Digital Pinhole Experiment

pin holeThis past week I spent some time on a long overdue update to my website – www.forestrat.com. It’s nothing fancy. I’m no graphic artist so I keep things simple.

In the meantime I have also been experimenting with turning my digital SLR into a pinhole camera – Wikipedia.

In earlier posts I mentioned that it has been known for centuries that passing light through a small hole in one wall of a box will project an image on the opposite wall. This is known as the “camera obscura”. Photography was born from the desire to “fix” this image permanently without the need for someone to trace the image by hand.

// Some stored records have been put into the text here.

-- ==== Sys2Proof/Proofs/ZoneLaws.lean ====
section
/-! The law of the zones (R104, R105, R128, R130, R135): each operation of the scene engine keeps every zone's cut queue,
log, link stack, and items armed and pending as they should be. -/

set_option linter.unusedTactic false
set_option linter.unusedSimpArgs false
set_option linter.unreachableTactic false
set_option linter.unnecessarySeqFocus false

namespace Sys2Proof.Machine

/-! ### One zone -/

namespace Zone

/-- A zone whose cuts are some of those queued before. -/
theorem ok_cuts {zn : Zone} (h : zn.ok) {cs : List Cut} (hc : cs.Sublist zn.cuts) : Zone.ok { zn with cuts := cs } := by
  obtain ⟨h1, h2, h3⟩ := h
  exact ⟨hc.length_le.trans h1, h2.sublist hc, h3⟩

/-- A zone whose cuts are as before but for the ports and marks of them. -/
theorem ok_cuts_map {zn : Zone} (h : zn.ok) {f : Cut → Cut} (hf : ∀ c, (f c).target = c.target) :
    Zone.ok { zn with cuts := zn.cuts.map f } := by
  obtain ⟨h1, h2, h3⟩ := h
  refine ⟨by simpa using h1, ?_, h3⟩
  rw [List.pairwise_map]
  exact h2.imp fun {a b} hab => by rw [hf, hf]; exact hab

theorem ok_log {zn : Zone} (h : zn.ok) (e : LogEntry) : Zone.ok { zn with log := appendLog zn.log e } := by
  obtain ⟨h1, h2, h3, h4⟩ := h
  refine ⟨h1, h2, ?_, h4⟩
  simp only [appendLog, List.length_drop, List.length_append, List.length_singleton]
  omega

theorem ok_disarm {zn : Zone} (h : zn.ok) : Zone.ok { zn with armed := none } := by
  obtain ⟨h1, h2, h3, h4, h5, h6⟩ := h
  refine ⟨h1, h2, h3, h4, fun hg => h5 ?_, fun _ => .inl rfl⟩
  rcases hg with hg | ⟨_, _, _, hg⟩
  · exact .inl hg
  · cases hg

theorem ok_unpend {zn : Zone} (h : zn.ok) : Zone.ok { zn with pend := none } := by
  obtain ⟨h1, h2, h3, h4, h5, h6⟩ := h
  refine ⟨h1, h2, h3, h4, fun hg => h5 ?_, fun h => absurd rfl h⟩
  rcases hg with ⟨_, _, hg⟩ | hg
  · cases hg
  · exact .inr hg

/-- A cut is armed on a zone with nothing armed. -/
theorem ok_armCut {zn : Zone} (h : zn.ok) : Zone.ok { zn with armed := some .cut } := by
  obtain ⟨h1, h2, h3, h4, h5, h6⟩ := h
  refine ⟨h1, h2, h3, h4, fun hg => h5 ?_, fun _ => .inr rfl⟩
  rcases hg with hg | ⟨_, _, _, hg⟩
  · exact .inl hg
  · cases hg

/-- A return is armed on a zone with nothing pending. -/
theorem ok_armRet {zn : Zone} (h : zn.ok) (hp : zn.pend = none) : Zone.ok { zn with armed := some .ret } := by
  obtain ⟨h1, h2, h3, h4, h5, h6⟩ := h
  refine ⟨h1, h2, h3, h4, fun hg => h5 ?_, fun hn => absurd hp hn⟩
  rcases hg with hg | ⟨_, _, _, hg⟩
  · exact .inl hg
  · cases hg

/-- What is armed counts its attempts, or is armed from what was pending. -/
theorem ok_armGate {zn : Zone} (h : zn.ok) (g : GateId) (p : Port) (k : Nat) (hg : zn.gateComing) :
    Zone.ok { zn with armed := some (.gate g p k), pend := none } := by
  obtain ⟨h1, h2, h3, h4, h5, h6⟩ := h
  exact ⟨h1, h2, h3, h4, fun _ => h5 hg, fun hn => absurd rfl hn⟩

/-- A context is saved or taken off, and another is current, once nothing is armed or pending. -/
theorem ok_stack {zn : Zone} (h : zn.ok) (x : Context) {st : List Context} (hl : st.length ≤ 3)
    (hp : zn.pend = none) : Zone.ok { zn with armed := none, stack := st, current := x } := by
  obtain ⟨h1, h2, h3, h4, h5, h6⟩ := h
  refine ⟨h1, h2, h3, hl, fun hg => ?_, fun _ => .inl rfl⟩
  rcases hg with ⟨_, _, hg⟩ | ⟨_, _, _, hg⟩
  · exact absurd (hp.symm.trans hg) (by simp)
  · cases hg

/-- The saved contexts are replaced, no more of them than before. -/
theorem ok_restack {zn : Zone} (h : zn.ok) (x : Context) {st : List Context} (hl : st.length ≤ zn.stack.length) :
    Zone.ok { zn with stack := st, current := x } := by
  obtain ⟨h1, h2, h3, h4, h5, h6⟩ := h
  exact ⟨h1, h2, h3, hl.trans h4, fun hg => hl.trans (h5 hg), h6⟩

/-- With a gate or a return armed nothing is pending. -/
theorem pend_none {zn : Zone} (h : zn.ok) (hn : zn.armed ≠ none) (hc : zn.armed ≠ some .cut) : zn.pend = none := by
  obtain ⟨-, -, -, -, -, h6⟩ := h
  by_contra hp
  rcases h6 hp with h | h
  · exact hn h
  · exact hc h

end Zone

theorem ok_initial : Zone.initial.ok := by
  refine ⟨by decide, List.Pairwise.nil, by decide, by decide, fun hg => by decide, fun hn => absurd rfl hn⟩

/-! ### Every zone -/

theorem zonesOk_of_scene {s t : State} (h : t.scene = s.scene) (hs : s.zonesOk) : t.zonesOk := by
  unfold State.zonesOk State.zone
  rw [h]
  exact hs

theorem zonesOk_of_zones {s t : State} (h : t.scene.zones = s.scene.zones) (hs : s.zonesOk) : t.zonesOk := by
  unfold State.zonesOk State.zone
  rw [h]
  exact hs

theorem setZone_zone (s : State) (z y : ZoneId) (f : Zone → Zone) :
    (s.setZone z f).zone y = if z = y then f (s.zone y) else s.zone y := by
  unfold State.zone
  rw [setZone_scene]
  exact upd_at _ _ _ _

theorem setZone_zonesOk {s : State} (z : ZoneId) {f : Zone → Zone} (hs : s.zonesOk)
    (hf : (s.zone z).ok → (f (s.zone z)).ok) : (s.setZone z f).zonesOk := by
  intro y
  rw [setZone_zone]
  split
  · next h => subst h; exact hf (hs z)
  · exact hs y

/-- A change of a zone that leaves its queue, log, stack and items alone. -/
theorem setZone_zonesOk_same {s : State} (z : ZoneId) {f : Zone → Zone} (hs : s.zonesOk)
    (hf : ∀ zn, (f zn).cuts = zn.cuts ∧ (f zn).log = zn.log ∧ (f zn).stack.length = zn.stack.length ∧
      (f zn).armed = zn.armed ∧ (f zn).pend = zn.pend := by exact fun _ => ⟨rfl, rfl, rfl, rfl, rfl⟩) :
    (s.setZone z f).zonesOk := by
  refine setZone_zonesOk z hs fun h => ?_
  obtain ⟨h1, h2, h3, h4, h5⟩ := hf (s.zone z)
  unfold Zone.ok Zone.gateComing
  rw [h1, h2, h3, h4, h5]
  exact h

theorem zonesOk_foldl {α : Type} (f : State → α → State) (hf : ∀ s a, s.zonesOk → (f s a).zonesOk) (l : List α)
    {s : State} (hs : s.zonesOk) : (l.foldl f s).zonesOk := by
  induction l generalizing s with
  | nil => exact hs
  | cons a l ih => exact ih (hf s a hs)

theorem initial_zonesOk {s : State} (h : s.scene.zones = SceneEngine.initial.zones) : s.zonesOk := by
  intro z
  have hz : s.zone z = Zone.initial := by
    unfold State.zone
    rw [h]
    simp [SceneEngine.initial]
  rw [hz]
  exact ok_initial

/-! ### What leaves the zones and the gate table alone -/

/-- The zones and the gate table are as before. -/
abbrev sameZones (s t : State) : Prop := t.scene.zones = s.scene.zones ∧ t.scene.gates = s.scene.gates

/-- The same, as a relation between states that is composed and not taken apart. -/
def keepsZones (s t : State) : Prop := sameZones s t

theorem keepsZones_refl (s : State) : keepsZones s s := ⟨rfl, rfl⟩

theorem keepsZones.trans {a b c : State} (h : keepsZones a b) (k : keepsZones b c) : keepsZones a c :=
  ⟨k.1.trans h.1, k.2.trans h.2⟩

theorem keepsZones_of_scene {s t : State} (h : t.scene = s.scene) : keepsZones s t := by
  simp [keepsZones, sameZones, h]

theorem keepsZones_foldl {α : Type} (f : State → α → State) (hf : ∀ s a, keepsZones s (f s a)) (l : List α)
    (s : State) : keepsZones s (l.foldl f s) := by
  induction l generalizing s with
  | nil => exact keepsZones_refl s
  | cons a l ih => exact (hf s a).trans (ih _)

theorem keepsZones.zonesOk {s t : State} (h : keepsZones s t) (hs : s.zonesOk) : t.zonesOk := zonesOk_of_zones h.1 hs

@[simp] theorem setWindow_zones (s : State) (w : WindowState) : sameZones s (s.setWindow w) := by
  simp [sameZones, State.setWindow]

@[simp] theorem takeEnds_zones (s : State) (f : EndReports → EndReports) : sameZones s (s.takeEnds f) := by
  unfold State.takeEnds
  (repeat' split) <;> simp [*, sameZones]

@[simp] theorem reportEditsEnded_zones (s : State) : sameZones s s.reportEditsEnded := by
  unfold State.reportEditsEnded
  (repeat' split) <;> simp [*, sameZones]

@[simp] theorem endEdits_zones (s : State) : sameZones s s.endEdits := by
  have h : keepsZones s s.endEdits := by
    unfold State.endEdits
    refine keepsZones.trans (b := s.modEdit fun u => { u with endAsked := true }) (keepsZones_refl s) ?_
    refine keepsZones.trans (keepsZones_foldl _ (fun s e => ?_) _ _) (reportEditsEnded_zones _)
    split <;> simp [keepsZones, sameZones]
  exact h

@[simp] theorem patchDone_zones (s : State) (n : Nat) : sameZones s (s.patchDone n) := by
  unfold State.patchDone
  (repeat' split) <;> simp [*, sameZones]

@[simp] theorem copyMoved_zones (s : State) : sameZones s s.copyMoved := by
  unfold State.copyMoved
  split
  · dsimp only
    split <;> simp [sameZones]
  · exact keepsZones_refl s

A pinhole camera is basically just a box with a hole in one end and a light sensitive surface on the other side. It can be built out of all sorts of materials – shoe boxes, oatmeal boxes, tin cans, etc. as long as it can be made light tight. A gigantic one has even been made out of an entire abandoned air plane hangar – The OCRegister.

The tricky part is making a good pin hole. The hole needs to be very small when working at digitial camera body scale and it needs to be perfectly round without burrs. I searched the web for some guidance and ended up basically following the method described here – DIY Pinhole for dSLR.

I drilled a quarter inch hole in the center of an old camera body cap and used electrical tape to attach a piece of metal cut from a soda can with my pin hole in it. I made the hole using a pin saved from the packaging of a dress shirt.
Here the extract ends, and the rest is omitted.